TASK TO CARRY OUT: Start at the line below containing "-- ==== Sys2Proof/Machine/Job.lean" and stop at the line containing "The tab. -/". Repeat every line of that stretch exactly, and nothing outside it.

# # #

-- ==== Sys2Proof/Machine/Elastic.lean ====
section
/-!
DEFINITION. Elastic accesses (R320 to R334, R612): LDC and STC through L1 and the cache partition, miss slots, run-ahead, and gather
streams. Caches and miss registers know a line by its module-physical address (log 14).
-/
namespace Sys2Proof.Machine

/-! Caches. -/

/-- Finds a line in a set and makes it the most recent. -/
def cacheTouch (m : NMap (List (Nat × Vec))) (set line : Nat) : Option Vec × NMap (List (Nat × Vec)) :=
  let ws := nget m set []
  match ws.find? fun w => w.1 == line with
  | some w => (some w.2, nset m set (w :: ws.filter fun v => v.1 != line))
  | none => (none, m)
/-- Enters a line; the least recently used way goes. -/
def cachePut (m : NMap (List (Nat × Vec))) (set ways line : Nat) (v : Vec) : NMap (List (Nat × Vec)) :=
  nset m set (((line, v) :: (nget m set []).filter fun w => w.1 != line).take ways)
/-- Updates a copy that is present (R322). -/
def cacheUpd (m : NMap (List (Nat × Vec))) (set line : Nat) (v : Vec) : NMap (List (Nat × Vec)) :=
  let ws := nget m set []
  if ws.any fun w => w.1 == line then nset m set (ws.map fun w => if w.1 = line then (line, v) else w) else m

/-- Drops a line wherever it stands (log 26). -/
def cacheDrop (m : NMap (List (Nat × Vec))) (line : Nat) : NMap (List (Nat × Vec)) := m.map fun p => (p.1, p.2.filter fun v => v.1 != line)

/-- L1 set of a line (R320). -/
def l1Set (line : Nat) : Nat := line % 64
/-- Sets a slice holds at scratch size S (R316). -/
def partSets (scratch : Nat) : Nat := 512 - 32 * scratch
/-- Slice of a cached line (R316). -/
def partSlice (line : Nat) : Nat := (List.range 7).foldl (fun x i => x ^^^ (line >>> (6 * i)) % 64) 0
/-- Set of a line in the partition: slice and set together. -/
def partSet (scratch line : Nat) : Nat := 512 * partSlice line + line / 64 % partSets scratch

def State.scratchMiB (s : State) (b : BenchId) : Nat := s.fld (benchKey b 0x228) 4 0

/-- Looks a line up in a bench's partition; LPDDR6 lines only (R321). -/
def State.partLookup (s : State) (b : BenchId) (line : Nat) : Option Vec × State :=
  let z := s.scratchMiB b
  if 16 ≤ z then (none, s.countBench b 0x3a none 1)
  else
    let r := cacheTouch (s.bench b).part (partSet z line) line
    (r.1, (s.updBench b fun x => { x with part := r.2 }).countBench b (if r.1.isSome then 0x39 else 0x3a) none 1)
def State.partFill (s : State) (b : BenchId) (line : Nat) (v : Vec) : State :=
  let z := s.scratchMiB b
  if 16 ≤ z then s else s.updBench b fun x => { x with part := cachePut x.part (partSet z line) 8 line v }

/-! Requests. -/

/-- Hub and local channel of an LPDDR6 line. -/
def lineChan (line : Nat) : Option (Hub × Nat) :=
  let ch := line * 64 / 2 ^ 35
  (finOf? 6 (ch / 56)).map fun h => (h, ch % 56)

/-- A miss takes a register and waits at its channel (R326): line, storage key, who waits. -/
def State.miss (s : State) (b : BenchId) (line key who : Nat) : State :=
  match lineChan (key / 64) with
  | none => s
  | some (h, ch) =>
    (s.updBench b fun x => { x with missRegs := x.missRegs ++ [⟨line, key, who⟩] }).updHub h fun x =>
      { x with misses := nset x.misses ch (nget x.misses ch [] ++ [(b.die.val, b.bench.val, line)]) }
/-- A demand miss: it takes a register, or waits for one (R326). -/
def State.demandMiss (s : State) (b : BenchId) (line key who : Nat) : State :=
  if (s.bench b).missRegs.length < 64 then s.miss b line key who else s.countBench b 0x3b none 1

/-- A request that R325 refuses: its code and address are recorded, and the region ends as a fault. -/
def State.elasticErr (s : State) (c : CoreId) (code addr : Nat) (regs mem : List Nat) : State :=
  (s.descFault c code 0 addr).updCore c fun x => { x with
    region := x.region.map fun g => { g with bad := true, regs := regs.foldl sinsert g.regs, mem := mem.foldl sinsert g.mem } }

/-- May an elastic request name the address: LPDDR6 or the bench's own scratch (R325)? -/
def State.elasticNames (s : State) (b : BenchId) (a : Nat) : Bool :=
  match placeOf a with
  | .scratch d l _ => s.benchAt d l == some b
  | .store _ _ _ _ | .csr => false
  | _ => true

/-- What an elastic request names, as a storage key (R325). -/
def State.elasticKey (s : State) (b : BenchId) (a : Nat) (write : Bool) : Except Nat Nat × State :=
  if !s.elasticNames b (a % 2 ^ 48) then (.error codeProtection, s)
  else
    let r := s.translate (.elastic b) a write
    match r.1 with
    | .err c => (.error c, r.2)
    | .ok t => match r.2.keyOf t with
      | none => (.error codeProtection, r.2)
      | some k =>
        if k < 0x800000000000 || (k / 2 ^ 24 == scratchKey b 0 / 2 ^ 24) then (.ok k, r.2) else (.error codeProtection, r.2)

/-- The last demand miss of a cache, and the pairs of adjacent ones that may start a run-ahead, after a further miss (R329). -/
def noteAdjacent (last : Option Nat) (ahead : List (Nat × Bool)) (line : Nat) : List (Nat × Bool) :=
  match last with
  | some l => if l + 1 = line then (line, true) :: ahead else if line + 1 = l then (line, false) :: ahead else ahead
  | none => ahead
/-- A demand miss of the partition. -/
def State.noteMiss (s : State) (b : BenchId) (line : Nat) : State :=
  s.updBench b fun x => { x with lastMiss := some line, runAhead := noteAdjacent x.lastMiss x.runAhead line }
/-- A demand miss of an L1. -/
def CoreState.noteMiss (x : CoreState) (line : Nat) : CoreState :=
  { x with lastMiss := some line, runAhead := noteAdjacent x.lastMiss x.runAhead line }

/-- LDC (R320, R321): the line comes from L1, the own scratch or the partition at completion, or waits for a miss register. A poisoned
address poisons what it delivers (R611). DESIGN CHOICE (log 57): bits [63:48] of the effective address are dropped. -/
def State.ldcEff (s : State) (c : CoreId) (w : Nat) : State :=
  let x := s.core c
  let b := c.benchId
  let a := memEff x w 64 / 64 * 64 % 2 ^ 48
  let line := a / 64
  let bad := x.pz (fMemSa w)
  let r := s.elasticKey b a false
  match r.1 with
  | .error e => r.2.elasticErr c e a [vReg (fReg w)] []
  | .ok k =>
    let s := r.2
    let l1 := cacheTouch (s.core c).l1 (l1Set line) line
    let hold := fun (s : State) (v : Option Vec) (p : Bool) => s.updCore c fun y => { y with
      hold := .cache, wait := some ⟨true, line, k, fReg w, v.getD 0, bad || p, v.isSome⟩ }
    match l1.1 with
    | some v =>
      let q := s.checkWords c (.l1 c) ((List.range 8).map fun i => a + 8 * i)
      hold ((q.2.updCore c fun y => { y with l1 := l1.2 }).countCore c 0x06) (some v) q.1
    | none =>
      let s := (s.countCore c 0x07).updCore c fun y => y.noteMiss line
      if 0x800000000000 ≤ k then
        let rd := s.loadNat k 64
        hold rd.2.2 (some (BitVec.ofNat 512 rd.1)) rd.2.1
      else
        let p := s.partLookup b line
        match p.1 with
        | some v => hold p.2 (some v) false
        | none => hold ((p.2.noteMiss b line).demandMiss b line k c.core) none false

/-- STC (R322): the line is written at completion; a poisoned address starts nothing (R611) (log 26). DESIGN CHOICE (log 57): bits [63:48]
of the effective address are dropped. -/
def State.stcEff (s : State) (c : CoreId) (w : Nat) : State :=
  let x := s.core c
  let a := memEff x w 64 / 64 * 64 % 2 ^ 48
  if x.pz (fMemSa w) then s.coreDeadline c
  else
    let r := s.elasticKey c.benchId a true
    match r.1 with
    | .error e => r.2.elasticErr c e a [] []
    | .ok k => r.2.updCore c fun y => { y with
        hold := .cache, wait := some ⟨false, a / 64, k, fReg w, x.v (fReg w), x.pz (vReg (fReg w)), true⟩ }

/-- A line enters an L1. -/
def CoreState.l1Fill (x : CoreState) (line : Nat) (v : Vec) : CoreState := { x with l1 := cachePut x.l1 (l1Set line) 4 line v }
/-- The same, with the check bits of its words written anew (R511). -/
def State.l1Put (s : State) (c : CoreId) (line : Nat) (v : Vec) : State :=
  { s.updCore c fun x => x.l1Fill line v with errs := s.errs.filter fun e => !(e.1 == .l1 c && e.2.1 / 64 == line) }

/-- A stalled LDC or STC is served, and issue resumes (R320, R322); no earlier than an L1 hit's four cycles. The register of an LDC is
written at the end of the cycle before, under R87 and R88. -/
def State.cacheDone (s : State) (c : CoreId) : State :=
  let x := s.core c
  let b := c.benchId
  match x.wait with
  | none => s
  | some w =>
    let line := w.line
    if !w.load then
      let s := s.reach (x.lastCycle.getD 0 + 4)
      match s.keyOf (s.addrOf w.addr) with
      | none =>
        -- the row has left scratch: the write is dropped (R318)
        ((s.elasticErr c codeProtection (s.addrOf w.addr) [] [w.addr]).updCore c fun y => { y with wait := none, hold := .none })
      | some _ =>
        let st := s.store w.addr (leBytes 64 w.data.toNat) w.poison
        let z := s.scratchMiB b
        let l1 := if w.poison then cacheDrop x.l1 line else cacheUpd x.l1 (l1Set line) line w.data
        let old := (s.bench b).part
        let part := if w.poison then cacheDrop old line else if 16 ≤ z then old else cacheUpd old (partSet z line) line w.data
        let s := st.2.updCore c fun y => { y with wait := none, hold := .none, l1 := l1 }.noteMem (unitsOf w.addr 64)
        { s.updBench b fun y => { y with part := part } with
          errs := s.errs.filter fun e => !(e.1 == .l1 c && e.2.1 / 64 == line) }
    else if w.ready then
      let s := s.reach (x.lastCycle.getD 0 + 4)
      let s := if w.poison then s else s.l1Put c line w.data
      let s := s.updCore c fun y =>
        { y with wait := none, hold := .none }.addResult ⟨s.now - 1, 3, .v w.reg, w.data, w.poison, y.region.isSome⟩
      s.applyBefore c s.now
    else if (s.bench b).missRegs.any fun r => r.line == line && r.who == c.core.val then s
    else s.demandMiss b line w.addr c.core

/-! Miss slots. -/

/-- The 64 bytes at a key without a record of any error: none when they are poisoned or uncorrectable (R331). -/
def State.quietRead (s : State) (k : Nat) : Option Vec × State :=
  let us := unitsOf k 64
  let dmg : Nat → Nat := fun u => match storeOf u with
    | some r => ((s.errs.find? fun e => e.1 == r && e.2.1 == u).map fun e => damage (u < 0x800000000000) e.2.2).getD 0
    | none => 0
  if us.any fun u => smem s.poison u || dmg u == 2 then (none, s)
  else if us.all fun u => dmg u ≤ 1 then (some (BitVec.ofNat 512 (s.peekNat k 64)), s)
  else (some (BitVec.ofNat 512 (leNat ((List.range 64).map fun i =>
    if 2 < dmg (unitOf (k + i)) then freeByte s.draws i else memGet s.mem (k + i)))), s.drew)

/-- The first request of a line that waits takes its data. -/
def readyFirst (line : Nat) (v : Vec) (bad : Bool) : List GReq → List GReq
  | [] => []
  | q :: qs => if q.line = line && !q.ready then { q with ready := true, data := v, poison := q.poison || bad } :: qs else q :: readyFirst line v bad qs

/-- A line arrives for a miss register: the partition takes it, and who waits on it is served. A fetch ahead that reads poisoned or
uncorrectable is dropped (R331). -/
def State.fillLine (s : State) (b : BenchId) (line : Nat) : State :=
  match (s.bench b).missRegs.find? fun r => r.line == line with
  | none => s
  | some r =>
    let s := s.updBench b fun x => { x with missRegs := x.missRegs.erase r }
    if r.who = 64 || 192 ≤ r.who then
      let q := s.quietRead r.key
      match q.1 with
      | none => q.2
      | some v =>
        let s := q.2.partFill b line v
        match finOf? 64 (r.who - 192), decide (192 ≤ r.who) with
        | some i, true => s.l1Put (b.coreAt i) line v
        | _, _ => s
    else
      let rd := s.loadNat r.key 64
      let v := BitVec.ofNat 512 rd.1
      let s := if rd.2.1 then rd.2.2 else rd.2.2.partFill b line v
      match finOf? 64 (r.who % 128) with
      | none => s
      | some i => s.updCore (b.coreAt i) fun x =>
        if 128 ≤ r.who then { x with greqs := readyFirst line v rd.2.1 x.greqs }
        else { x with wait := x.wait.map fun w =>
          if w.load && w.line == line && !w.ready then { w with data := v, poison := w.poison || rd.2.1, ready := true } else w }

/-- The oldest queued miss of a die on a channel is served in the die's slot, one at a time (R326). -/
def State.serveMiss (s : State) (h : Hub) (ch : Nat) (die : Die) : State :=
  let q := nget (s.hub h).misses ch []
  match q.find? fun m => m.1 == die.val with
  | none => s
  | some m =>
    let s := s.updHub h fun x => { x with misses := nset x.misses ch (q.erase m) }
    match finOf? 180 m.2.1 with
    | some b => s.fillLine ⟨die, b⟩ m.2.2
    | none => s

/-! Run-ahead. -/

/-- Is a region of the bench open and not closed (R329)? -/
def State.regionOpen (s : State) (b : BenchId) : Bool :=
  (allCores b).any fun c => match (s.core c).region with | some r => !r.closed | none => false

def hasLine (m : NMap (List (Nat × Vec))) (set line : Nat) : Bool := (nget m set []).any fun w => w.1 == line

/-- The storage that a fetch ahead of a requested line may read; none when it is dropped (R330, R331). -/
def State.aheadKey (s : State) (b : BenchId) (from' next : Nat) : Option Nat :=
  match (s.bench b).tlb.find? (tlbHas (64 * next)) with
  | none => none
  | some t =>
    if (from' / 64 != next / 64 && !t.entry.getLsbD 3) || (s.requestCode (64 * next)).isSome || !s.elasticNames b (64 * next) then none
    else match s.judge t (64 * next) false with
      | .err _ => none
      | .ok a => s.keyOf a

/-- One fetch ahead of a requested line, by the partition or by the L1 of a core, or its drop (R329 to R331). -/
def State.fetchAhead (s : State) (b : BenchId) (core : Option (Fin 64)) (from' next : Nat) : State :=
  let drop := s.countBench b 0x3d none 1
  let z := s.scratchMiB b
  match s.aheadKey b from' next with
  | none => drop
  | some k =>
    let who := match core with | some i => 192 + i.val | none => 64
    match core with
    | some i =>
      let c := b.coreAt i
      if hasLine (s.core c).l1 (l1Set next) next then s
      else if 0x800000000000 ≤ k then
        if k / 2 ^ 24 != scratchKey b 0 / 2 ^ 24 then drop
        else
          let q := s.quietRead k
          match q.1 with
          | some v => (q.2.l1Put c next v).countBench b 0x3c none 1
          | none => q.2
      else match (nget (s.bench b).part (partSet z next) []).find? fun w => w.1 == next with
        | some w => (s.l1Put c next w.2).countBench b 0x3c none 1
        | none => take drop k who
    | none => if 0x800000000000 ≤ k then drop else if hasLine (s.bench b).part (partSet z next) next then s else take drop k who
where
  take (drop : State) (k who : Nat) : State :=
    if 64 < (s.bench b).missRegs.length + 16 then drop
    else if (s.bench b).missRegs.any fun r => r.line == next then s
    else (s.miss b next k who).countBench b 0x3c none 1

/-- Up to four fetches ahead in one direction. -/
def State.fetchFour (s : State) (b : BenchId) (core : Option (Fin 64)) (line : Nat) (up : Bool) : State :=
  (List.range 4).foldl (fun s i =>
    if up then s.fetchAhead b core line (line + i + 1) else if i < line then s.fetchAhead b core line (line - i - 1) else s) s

# # #

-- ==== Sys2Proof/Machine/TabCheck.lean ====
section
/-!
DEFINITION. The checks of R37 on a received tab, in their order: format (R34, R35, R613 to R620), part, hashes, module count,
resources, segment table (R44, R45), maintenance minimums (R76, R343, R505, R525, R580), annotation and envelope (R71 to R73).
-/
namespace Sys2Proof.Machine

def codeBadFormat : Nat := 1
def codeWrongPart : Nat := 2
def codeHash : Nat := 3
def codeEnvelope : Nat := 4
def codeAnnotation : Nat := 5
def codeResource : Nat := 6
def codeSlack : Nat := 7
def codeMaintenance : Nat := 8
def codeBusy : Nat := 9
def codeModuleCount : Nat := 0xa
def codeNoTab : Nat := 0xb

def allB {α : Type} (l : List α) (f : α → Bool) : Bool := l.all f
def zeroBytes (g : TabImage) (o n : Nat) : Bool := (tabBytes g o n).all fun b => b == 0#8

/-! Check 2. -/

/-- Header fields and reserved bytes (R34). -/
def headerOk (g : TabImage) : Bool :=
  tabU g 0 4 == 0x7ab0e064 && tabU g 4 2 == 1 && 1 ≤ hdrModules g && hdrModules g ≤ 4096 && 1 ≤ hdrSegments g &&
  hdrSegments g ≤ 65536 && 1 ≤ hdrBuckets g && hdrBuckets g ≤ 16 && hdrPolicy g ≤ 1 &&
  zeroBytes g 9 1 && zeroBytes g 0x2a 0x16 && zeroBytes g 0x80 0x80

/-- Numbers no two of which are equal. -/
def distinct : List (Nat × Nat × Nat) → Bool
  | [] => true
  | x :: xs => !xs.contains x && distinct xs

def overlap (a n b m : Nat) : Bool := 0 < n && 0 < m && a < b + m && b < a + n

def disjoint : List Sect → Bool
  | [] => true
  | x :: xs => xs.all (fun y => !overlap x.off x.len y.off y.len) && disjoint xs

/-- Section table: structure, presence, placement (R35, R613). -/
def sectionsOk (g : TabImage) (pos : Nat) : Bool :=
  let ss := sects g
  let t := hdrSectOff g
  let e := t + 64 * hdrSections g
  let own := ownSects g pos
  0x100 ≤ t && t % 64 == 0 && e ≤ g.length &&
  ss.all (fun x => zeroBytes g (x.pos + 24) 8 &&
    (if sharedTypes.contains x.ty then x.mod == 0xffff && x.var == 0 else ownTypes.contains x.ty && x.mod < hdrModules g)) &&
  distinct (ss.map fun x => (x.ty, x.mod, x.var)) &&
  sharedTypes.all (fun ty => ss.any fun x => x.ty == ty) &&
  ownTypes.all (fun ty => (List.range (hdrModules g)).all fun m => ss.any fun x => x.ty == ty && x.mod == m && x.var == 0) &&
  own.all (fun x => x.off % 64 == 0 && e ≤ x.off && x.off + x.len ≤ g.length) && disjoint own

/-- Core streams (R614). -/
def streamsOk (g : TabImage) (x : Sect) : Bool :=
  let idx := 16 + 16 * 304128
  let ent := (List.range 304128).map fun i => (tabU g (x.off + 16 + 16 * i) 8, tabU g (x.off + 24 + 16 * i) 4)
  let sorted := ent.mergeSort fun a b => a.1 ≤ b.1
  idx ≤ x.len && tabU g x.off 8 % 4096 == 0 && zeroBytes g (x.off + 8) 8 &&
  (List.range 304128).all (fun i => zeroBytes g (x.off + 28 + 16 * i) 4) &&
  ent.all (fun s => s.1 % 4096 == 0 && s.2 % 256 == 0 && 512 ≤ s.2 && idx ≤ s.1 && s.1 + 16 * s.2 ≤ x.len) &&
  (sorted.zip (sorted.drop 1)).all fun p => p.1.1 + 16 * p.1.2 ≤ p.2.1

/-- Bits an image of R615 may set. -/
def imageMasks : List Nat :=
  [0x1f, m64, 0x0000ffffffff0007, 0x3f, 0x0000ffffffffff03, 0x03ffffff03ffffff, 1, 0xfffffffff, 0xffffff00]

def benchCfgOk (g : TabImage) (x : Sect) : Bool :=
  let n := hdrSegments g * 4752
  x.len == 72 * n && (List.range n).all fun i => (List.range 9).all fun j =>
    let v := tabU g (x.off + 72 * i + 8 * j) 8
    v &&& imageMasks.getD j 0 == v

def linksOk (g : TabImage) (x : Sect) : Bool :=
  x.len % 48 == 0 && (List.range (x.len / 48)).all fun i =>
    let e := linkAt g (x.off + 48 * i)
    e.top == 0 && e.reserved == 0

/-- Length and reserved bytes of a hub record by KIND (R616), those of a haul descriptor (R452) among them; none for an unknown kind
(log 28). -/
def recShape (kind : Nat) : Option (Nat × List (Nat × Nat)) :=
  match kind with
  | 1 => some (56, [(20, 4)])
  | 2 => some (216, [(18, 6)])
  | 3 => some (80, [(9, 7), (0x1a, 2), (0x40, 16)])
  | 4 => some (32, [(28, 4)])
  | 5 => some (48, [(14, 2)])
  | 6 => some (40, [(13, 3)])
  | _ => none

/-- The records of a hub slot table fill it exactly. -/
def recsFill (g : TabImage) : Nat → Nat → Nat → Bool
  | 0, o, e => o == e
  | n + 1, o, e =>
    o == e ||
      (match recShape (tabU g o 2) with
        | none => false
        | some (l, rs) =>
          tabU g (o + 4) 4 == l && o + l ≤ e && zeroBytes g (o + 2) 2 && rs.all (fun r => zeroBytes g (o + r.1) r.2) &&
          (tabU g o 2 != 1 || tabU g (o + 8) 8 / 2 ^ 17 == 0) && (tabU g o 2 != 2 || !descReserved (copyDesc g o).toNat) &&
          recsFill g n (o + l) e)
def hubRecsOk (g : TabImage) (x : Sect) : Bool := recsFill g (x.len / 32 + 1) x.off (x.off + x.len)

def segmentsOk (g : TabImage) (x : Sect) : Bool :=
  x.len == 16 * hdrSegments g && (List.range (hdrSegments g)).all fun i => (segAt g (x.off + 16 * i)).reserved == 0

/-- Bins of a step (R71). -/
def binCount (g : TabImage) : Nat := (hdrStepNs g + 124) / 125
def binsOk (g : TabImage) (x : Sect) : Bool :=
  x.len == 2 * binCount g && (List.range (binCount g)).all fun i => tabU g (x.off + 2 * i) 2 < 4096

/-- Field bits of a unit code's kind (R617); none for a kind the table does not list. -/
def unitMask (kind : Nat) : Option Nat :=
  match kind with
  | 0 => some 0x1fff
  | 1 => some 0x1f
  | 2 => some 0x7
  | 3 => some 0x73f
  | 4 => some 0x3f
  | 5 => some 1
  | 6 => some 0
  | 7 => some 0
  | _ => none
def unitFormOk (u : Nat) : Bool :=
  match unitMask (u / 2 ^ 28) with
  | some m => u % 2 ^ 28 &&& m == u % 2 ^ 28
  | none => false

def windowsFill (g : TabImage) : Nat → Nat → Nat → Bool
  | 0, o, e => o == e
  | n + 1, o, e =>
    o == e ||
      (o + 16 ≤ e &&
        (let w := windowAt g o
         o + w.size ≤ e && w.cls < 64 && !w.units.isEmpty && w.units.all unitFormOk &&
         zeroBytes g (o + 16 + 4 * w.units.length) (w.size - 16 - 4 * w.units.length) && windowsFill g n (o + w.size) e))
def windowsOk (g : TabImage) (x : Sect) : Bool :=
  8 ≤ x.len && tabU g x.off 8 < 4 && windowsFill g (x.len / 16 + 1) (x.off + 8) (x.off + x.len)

# # #

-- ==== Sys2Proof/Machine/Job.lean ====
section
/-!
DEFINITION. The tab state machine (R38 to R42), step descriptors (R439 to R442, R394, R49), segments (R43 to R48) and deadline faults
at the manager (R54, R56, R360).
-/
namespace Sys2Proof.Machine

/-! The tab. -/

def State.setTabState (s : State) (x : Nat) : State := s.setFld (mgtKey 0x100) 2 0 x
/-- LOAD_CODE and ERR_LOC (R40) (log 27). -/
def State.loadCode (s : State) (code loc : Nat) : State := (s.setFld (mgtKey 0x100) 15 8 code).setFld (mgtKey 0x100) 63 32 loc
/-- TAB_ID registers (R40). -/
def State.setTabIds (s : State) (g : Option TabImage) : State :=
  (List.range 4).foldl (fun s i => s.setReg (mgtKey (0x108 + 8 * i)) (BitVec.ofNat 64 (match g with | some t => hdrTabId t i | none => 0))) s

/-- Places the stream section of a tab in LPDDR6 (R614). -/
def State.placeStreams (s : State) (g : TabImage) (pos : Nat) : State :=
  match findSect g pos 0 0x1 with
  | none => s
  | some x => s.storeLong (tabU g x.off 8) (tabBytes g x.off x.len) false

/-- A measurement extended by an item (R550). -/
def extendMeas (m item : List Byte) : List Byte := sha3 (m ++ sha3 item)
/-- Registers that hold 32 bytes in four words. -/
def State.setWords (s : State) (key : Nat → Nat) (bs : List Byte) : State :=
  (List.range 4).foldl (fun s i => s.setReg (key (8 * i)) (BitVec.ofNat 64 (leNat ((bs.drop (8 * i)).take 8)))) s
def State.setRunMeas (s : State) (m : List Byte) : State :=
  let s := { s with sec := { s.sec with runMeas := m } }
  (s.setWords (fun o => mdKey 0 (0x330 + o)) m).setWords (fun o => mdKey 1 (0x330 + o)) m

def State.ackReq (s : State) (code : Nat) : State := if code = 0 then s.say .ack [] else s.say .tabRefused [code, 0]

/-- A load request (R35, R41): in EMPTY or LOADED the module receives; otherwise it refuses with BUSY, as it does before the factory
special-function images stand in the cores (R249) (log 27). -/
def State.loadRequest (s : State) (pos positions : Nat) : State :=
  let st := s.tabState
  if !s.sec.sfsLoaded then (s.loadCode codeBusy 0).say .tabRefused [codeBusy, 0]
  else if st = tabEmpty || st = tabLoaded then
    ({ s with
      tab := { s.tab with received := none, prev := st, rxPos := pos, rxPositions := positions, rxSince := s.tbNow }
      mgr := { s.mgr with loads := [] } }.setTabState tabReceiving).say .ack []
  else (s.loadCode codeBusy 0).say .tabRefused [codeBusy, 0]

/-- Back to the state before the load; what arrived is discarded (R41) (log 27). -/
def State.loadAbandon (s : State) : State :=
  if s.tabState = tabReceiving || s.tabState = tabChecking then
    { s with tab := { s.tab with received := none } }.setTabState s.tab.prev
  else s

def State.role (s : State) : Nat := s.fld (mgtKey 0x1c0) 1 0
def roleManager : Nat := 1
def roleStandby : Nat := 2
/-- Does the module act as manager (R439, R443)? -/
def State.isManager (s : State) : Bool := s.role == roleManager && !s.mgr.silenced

# # #

OUTPUT:
-- ==== Sys2Proof/Machine/Job.lean ====
section
/-!
DEFINITION. The tab state machine (R38 to R42), step descriptors (R439 to R442, R394, R49), segments (R43 to R48) and deadline faults
at the manager (R54, R56, R360).
-/
namespace Sys2Proof.Machine

/-! The tab. -/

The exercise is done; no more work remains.